Therefore, how does one cut through the fog of impression and feeling to discern in the Spirit whether or not they are called by God into ministry and specifically into pastoral ministry? Below are a few areas that are particularly important for discerning the one called to pastoral ministry. While I’m sure these questions are not exhaustive or all-inclusive of every individual situation, they are the product of prayer, Bible study, and experience and should be considered seriously and prayerfully. (This tool is focused on discerning the pastoral call, but many of the questions can be applied to various other aspects of ministry to which someone might feel God is calling them to.)
- Discerning God’s Will –
What evidence is there that you are called to be a pastor? Do you have a plan to discern God’s will? Do you have a history of feeling called to do something only to leave the work unfinished? If so, what makes this “feeling” or sense of a call different? Have you truly put yourself on God’s altar and opened yourself to His will no matter what that might mean in regards to your own personal desires? (See Romans 12:1-2 as well as Joshua 1:8; Psalm 37:5; 119:168; 143:8; Proverbs 3:6; Hebrews 4:16).
- Evidence of Pastoral Call –
- Origin of Call – How was this “call” initiated, by you or someone else?
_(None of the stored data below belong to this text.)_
/-- The cell's own reason comes first (R32). -/
theorem cellReason_eq_zero {s : State} {c : Nat} : s.cellReason c = 0 ↔ (s.cellPlan c).reason = 0 ∧ s.blockReason (blockIndex c) = 0 := by
  unfold State.cellReason
  by_cases h1 : (s.cellPlan c).reason = 0 <;> by_cases h2 : s.blockReason (blockIndex c) = 0 <;> simp [h1, h2]

theorem goodCell_reason {s : State} {c : Nat} (h : s.goodCell c = true) : s.cellReason c = 0 := by
  simp only [State.goodCell, Bool.and_eq_true, beq_iff_eq] at h
  exact h.2

theorem cellPlan_of_plan {s t : State} (h : t.plan = s.plan) (c : Nat) : t.cellPlan c = s.cellPlan c := by
  unfold State.cellPlan; rw [h]

theorem blockPlan_of_plan {s t : State} (h : t.plan = s.plan) (b : Nat) : t.blockPlan b = s.blockPlan b := by
  unfold State.blockPlan; rw [h]

theorem regionPlan_of_plan {s t : State} (h : t.plan = s.plan) (r : Nat) : t.regionPlan r = s.regionPlan r := by
  unfold State.regionPlan; rw [h]

theorem fenceBlockPlan_plan {s : State} {b : Nat} (h : s.blockReason b = 0) (reason : Nat) :
    (fenceBlockPlan s b reason).plan = (s.updBlockPlan b fun p => { p with reason }).plan := by
  unfold fenceBlockPlan
  rw [if_neg (by simp [h]), (raises_noteDone _).plan]
  unfold State.updBlockPlan
  rw [(raises_endHolders s _).plan]

theorem fenceRegionPlan_plan {s : State} {r : Nat} (h : s.regionReason r = 0) (reason : Nat) :
    (fenceRegionPlan s r reason).plan = (s.updRegionPlan r fun p => { p with reason }).plan := by
  unfold fenceRegionPlan
  rw [if_neg (by simp [h]), (raises_noteDone _).plan]
  unfold State.updRegionPlan
  rw [(raises_endHolders s _).plan]

/-- A cell's fence: an S cell takes its block with it, with reason 0xA (R27, R32). -/
theorem fenceCellPlan_plan {s : State} {c : Nat} (h : s.cellReason c = 0) (reason : Nat) :
    (fenceCellPlan s c reason).plan =
      (if kindOf c = .S then (s.updCellPlan c fun p => { p with reason }).updBlockPlan (blockIndex c) fun p => { p with reason := 0xA }
       else s.updCellPlan c fun p => { p with reason }).plan := by
  unfold fenceCellPlan
  rw [if_neg (by simp [h])]
  extract_lets s1
  have hs1 : s1.plan = (s.updCellPlan c fun p => { p with reason }).plan := by
    unfold s1
    rw [(raises_noteDone _).plan]
    unfold State.updCellPlan
    rw [(raises_endHolders s _).plan]
  have hb : s1.blockReason (blockIndex c) = 0 := by
    rw [blockReason_of_plan (congrArg Plan.blocks hs1) (congrArg Plan.regions hs1)]
    exact (cellReason_eq_zero.mp h).2
  split_ifs
  · rw [fenceBlockPlan_plan hb]
    unfold State.updBlockPlan
    rw [hs1]
  · exact hs1

theorem cellPlan_fenceCellPlan {s : State} {c : Nat} (h : s.cellReason c = 0) (reason d : Nat) :
    (fenceCellPlan s c reason).cellPlan d = if c = d then { s.cellPlan c with reason } else s.cellPlan d := by
  rw [cellPlan_of_plan (fenceCellPlan_plan h reason)]
  refine Eq.trans ?_ (State.cellPlan_updCellPlan s c d fun p => { p with reason })
  split_ifs
  · exact State.cellPlan_updBlockPlan ..
  · rfl

theorem stash_fenceBlockPlan (s : State) (b reason d : Nat) : ((fenceBlockPlan s b reason).cell d).stash = (s.cell d).stash := by
  unfold fenceBlockPlan
  split_ifs
  · rfl
  · rw [(raises_noteDone _).stash, State.cell_updBlockPlan, (raises_endHolders s _).stash]

theorem stash_fenceCellPlan (s : State) (c reason d : Nat) : ((fenceCellPlan s c reason).cell d).stash = (s.cell d).stash := by
  have cell : (((endHolders s [c]).updCellPlan c fun p => { p with reason }).noteDone.cell d).stash = (s.cell d).stash := by
    rw [(raises_noteDone _).stash, State.cell_updCellPlan, (raises_endHolders s _).stash]
  unfold fenceCellPlan
  split_ifs
  · rfl
  · rw [stash_fenceBlockPlan, cell]
  · exact cell

theorem fenceBlockPlan_svy (s : State) (b reason : Nat) : (fenceBlockPlan s b reason).svy = s.svy := by
  unfold fenceBlockPlan
  split_ifs
  · rfl
  · rw [(raises_noteDone _).svy, State.updBlockPlan_svy, (raises_endHolders s _).svy]

theorem fenceCellPlan_svy (s : State) (c reason : Nat) : (fenceCellPlan s c reason).svy = s.svy := by
  have cell : ((endHolders s [c]).updCellPlan c fun p => { p with reason }).noteDone.svy = s.svy := by
    rw [(raises_noteDone _).svy, State.updCellPlan_svy, (raises_endHolders s _).svy]
  unfold fenceCellPlan
  split_ifs
  · rfl
  · rw [fenceBlockPlan_svy, cell]
  · exact cell
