-- ==== Sys2Proof/Machine/BigInt.lean ====
section
/-! DEFINITION. The big-integer commands (40_bigint.md R130 to R135). They are total on their operand
values: no PRECOND. -/

namespace Sys2Proof.Machine

/-- CMP (40_bigint.md R131). -/
def execCmp (rs1 rs2 : Reg) (s : State) : Host.Outcome State Fault Refusal :=
  s.commit do
    let (a, b) ← s.lane.sources rs1 rs2
    return (s.lane.setCmpf (compareValues a b)).advance

/-- ADD (40_bigint.md R132). -/
def execAdd (rd rs1 rs2 : Reg) (s : State) : Host.Outcome State Fault Refusal :=
  s.commit do
    let (a, b) ← s.lane.sources rs1 rs2
    let r := addValues a b
    return (s.lane.setCf r.2).result rd r.1

/-- SUB (40_bigint.md R133). -/
def execSub (rd rs1 rs2 : Reg) (s : State) : Host.Outcome State Fault Refusal :=
  s.commit do
    let (a, b) ← s.lane.sources rs1 rs2
    let r := subValues a b
    return (s.lane.setCf r.2).result rd r.1

/-- MULW (40_bigint.md R134). -/
def execMulw (rd rs1 rs2 : Reg) (s : State) : Host.Outcome State Fault Refusal :=
  s.commit do
    checkPair rd
    let (a, b) ← s.lane.sources rs1 rs2
    let y := mulValues a b
    return (s.lane.writePair rd y.1 y.2).advance

/-- SQRW (40_bigint.md R135). -/
def execSqrw (rd rs1 : Reg) (s : State) : Host.Outcome State Fault Refusal :=
  s.commit do
    checkPair rd
    let a ← s.lane.source rs1
    let y := sqrValues a
    return (s.lane.writePair rd y.1 y.2).advance

end Sys2Proof.Machine
end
Genuine calls are usually brought to light by others who see it in you before you “feel” it in you. If you had not felt the call and initiated it, would anyone else have seen it in you or brought it to your or someone else’s attention? If someone other than yourself has initiated recognition of your call, what is the basis of their observation? Are they simply confirming something that you have sent a message about in some way and therefore trying to affirm you and please you more than they are observing a work of God in you and through you? Jesus initiated the call in the lives of the disciples; they did not come to Him to initiate it. The call by Jesus is more of a follow Me than it is a let me follow You. (Matthew 4:18-22; 10:1-4)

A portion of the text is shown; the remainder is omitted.